Normally, you can still get fair performance, maybe there needs some adjusting in batch size and learning rate to get the best results.
hi,I just finished training using multi gpu on prw dataset. Compared to the results of the paper, map is 2% lower, but r1 is 1% higher. when i check the config, i found the bbox_head is ''FCOSReidHeadFocalOimSub'' without triplet loss.https://github.com/daodaofr/AlignPS/blob/c20cf329b2934a8693e2064435d3e3f65c496095/configs/fcos/prw_dcn_base_focal_labelnorm_sub_ldcn_fg15_wd7-4.py#L11 I want to know whether the difference in results is related to this, and no ablation experiment in this regard was found in your paper. thanks!
Thanks for your results, I think the results are normal.
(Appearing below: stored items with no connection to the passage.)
-- ==== Sys2Proof/Certificates/Slice0/Obligations.lean ====
section
/-! DEFINITION. The statements for the provers. Each formalises rules of the spec; what rests on a choice of the model
says so and names the log entry. -/

open Sys2Proof Sys2Proof.Machine

/-- A step with a command waiting is that command's effect on the state with the rest of the queue. -/
def Obligations.StepRunsFront : Prop :=
  ∀ (i : Instr) (rest : List Instr) (s : State),
    step { s with pending := i :: rest } = exec i { s with pending := rest }

/-- No command ends a run, and none touches the commands that wait behind it. On an empty queue a step is an idle tick,
which leaves the memories, the sealed tables and the queue alone. That a step on an empty queue is a tick of 10 ns is
the model's choice (log 3). -/
def Obligations.StepsNeverStop : Prop :=
  (∀ (i : Instr) (s : State), Completes i s fun t => t.pending = s.pending) ∧
  (∀ s : State, s.pending = [] → ∃ t, step s = .next t ∧ t.pending = [] ∧ t.mem = s.mem ∧ t.prot = s.prot)

/-- Frame: no other command changes a byte of memory. -/
def Obligations.MemoryFrame : Prop :=
  ∀ (i : Instr) (s : State), mayWriteMemory i = false → Completes i s fun t => t.mem = s.mem

/-- Every step keeps the memories in canonical form. -/
def Obligations.MemoryStaysCanonical : Prop :=
  ∀ s t : State, Safe s → step s = .next t → Safe t

/-- The machine after reset: the memories are in canonical form and hold only 0, as the wipe leaves them; every register
reads its Reset value; nothing waits; the block does not report READY. Clauses rest on log 19, DESIGN CHOICE; log 20,
DESIGN CHOICE; log 21, DESIGN CHOICE. -/
def Obligations.ResetState : Prop :=
  Safe State.reset ∧ (∀ a, Tab.get 0#8 State.reset.mem a = 0#8) ∧
    (∀ r : Reg, State.reset.chip.rd r = r.reset ∧ State.reset.prot.rd r = r.reset) ∧
    State.reset.pending = [] ∧ ¬ Ready State.reset ∧
    (∀ t, (State.reset.chip.thr t).st = .idle) ∧ (∀ n k, State.reset.chip.slot n k = none) ∧
    (∀ m, State.reset.chip.spEn m = .off) ∧ State.reset.chip.rstate = 0

/-- A write of all 8 bytes to a register whose 64 bits are all RW is read back by the next read, and the control port
answers OK to both; no memory byte changes. A write of a register by the REGISTER_WRITE command stores it, and changes
no other register. Accesses that the control port does not carry out: NRDY before READY, ERR off an 8-byte boundary, ERR
for a register write without all 8 byte enables. Nothing but the response changes. The access types of R6 and R10, over
every register that a write changes by its fields alone: an RW field takes the value written where it accepts it, the 1s
of a W1C field are cleared, and every other field and every reserved bit keeps its value, but that BP_HOL stays 1 while
the port's oldest word is blocked with READY 0 (R53). A read answers with what the RW, W1C and RC fields hold and with 0
in a WO field, and it clears the RC fields alone. Reserved bits are 0 after reset. -/
def Obligations.ControlPortAccesses : Prop :=
  (∀ (s : State) (r : Reg) (w : Word), Ready s →
    r ∈ [Reg.otLoad, .hvAt, .bbFrzen, .bbTypeen, .seamSendd0, .seamSendd1] ++ (List.range 8).map Reg.dbgMdata →
    Completes (.controlPortRequest true (BitVec.ofNat 26 r.offset) 255#8 w) s fun t =>
      t.chip.rd r = w ∧ KeepsRegs s.chip t.chip [r] ∧ t.mem = s.mem ∧ t.prot = s.prot ∧
      t.chip.cpRsp.getLast? = some (0#64, rspOk) ∧
      Completes (.controlPortRequest false (BitVec.ofNat 26 r.offset) 255#8 0#64) t fun u =>
        u.chip.cpRsp.getLast? = some (w, rspOk) ∧ u.chip.rd r = w ∧ u.mem = s.mem) ∧
  (∀ (s : State) (r : Reg) (w : Word), Ready s →
    r ∈ [Reg.otLoad, .hvAt, .bbFrzen, .bbTypeen, .seamSendd0, .seamSendd1] ++ (List.range 8).map Reg.dbgMdata →
    Completes (.registerWrite (BitVec.ofNat 26 r.offset) w) s fun t =>
      t.chip.rd r = w ∧ KeepsRegs s.chip t.chip [r] ∧ OnlyRegs s.chip t.chip ∧ KeepsOutside s t) ∧
  (∀ (s : State) (write : Bool) (a : BitVec 26) (be : BitVec 8) (w : Word),
    let answers (code : Nat) := Completes (.controlPortRequest write a be w) s fun t =>
      t = { s with chip := { s.chip with cpRsp := t.chip.cpRsp } } ∧
        (t.chip.cpRsp.getLast?.map (·.2)) = some code
    (¬ Ready s → answers rspNrdy) ∧
    (Ready s → a.toNat % 8 ≠ 0 → answers rspErr) ∧
    (Ready s → a.toNat % 8 = 0 → a.toNat < 0x400000 → write = true → be ≠ 255#8 → answers rspErr) ∧
    (Ready s → a.toNat % 8 = 0 → a.toNat < 0x400000 → Reg.ofOffset a.toNat = none → be = 255#8 → answers rspOk)) ∧
  ((∀ (s : State) (r : Reg) (w : Word), Ready s → Reg.ofOffset r.offset = some r → plainReg r = true →
    Completes (.registerWrite (BitVec.ofNat 26 r.offset) w) s fun t =>
      let held (x : Fld × Acc) := ∃ n, r = .ipStat n ∧ x.1 = F.IpStat.BP_HOL ∧ s.chip.quar n = false ∧
        16 ≤ (s.chip.ip n).fifo.length ∧ s.chip.headBlocked n = true
      (∀ x ∈ r.fields, held x → fget (t.chip.rd r) x.1 = 1) ∧
      (∀ x ∈ r.fields, ¬ held x → fget (t.chip.rd r) x.1 = writtenField r x (s.chip.rd r) w) ∧
      (∀ i, i < 64 → reservedBit r i = true → (t.chip.rd r).getLsbD i = (s.chip.rd r).getLsbD i) ∧
      KeepsRegs s.chip t.chip [r] ∧ OnlyRegs s.chip t.chip ∧ KeepsOutside s t) ∧
  (∀ (s : State) (r : Reg), Ready s → Reg.ofOffset r.offset = some r → plainReg r = true →
    Completes (.controlPortRequest false (BitVec.ofNat 26 r.offset) 255#8 0#64) s fun t =>
      (∃ w : Word, t.chip.cpRsp.getLast? = some (w, rspOk) ∧
        ∀ x ∈ r.fields, (x.2 = .wo → fget w x.1 = 0) ∧
          (x.2 = .rw ∨ x.2 = .w1c ∨ x.2 = .rc → fget w x.1 = fget (s.chip.rd r) x.1)) ∧
      (∀ x ∈ r.fields, fget (t.chip.rd r) x.1 = if x.2 = .rc then 0 else fget (s.chip.rd r) x.1) ∧
      (∀ i, i < 64 → reservedBit r i = true → (t.chip.rd r).getLsbD i = (s.chip.rd r).getLsbD i) ∧
      KeepsRegs s.chip t.chip [r] ∧ KeepsOutside s t) ∧
  (∀ (r : Reg) (i : Nat), i < 64 → reservedBit r i = true → r.reset.getLsbD i = false))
According to my experience, the triplet loss only has a very slight influence on PRW, less than 1%. Different environments (mmcv, pytorch, cuda) can also bring 1%-2% performance difference. PRW is smaller compared to CUHK-SYSU, so it is normal to see some fluctuations.
when i try to train model on CUHK-SYSU using muti gpus.mAP is 89.15,R1 is 89.79 without adjustment of any parameters. After that, I tried the following (1) adjust lr from 0.001 to 0.01 (2) using 'model = torch.nn.SyncBatchNorm.convert_sync_batchnorm(model)' to verify whether bn is not sync. But,these measures did not work. Can you give me some suggestions!thanks! my environments: mmvc-full==1.1.5 pytoch==1.5.1 cuda==10.2 but i don't think environment can bring 4% map difference. :)
I am sorry, but I haven't tried distributed training. So I cannot give practical suggestions on that. If you want to reproduce the results, please try to use a single GPU.
thanks for your reply. I received system email, in which you suggest to use all gather to update lookup_table with global features. The example you provided has some problems due to the inconsistency of the feature size of each rank. I made some modifications, and then adjusted the learning rate, the current map can reach 92.91. Why did I not see this reply in the issue, and are there any other details that I need to pay attention to to get a higher map?
I also noticed the inconsistency issue of feature size, where the network stops training, so I deleted the reply. It would be nice if you could give an example of your modified code, to help others with distributed training. Maybe more epochs are needed with multiple GPU.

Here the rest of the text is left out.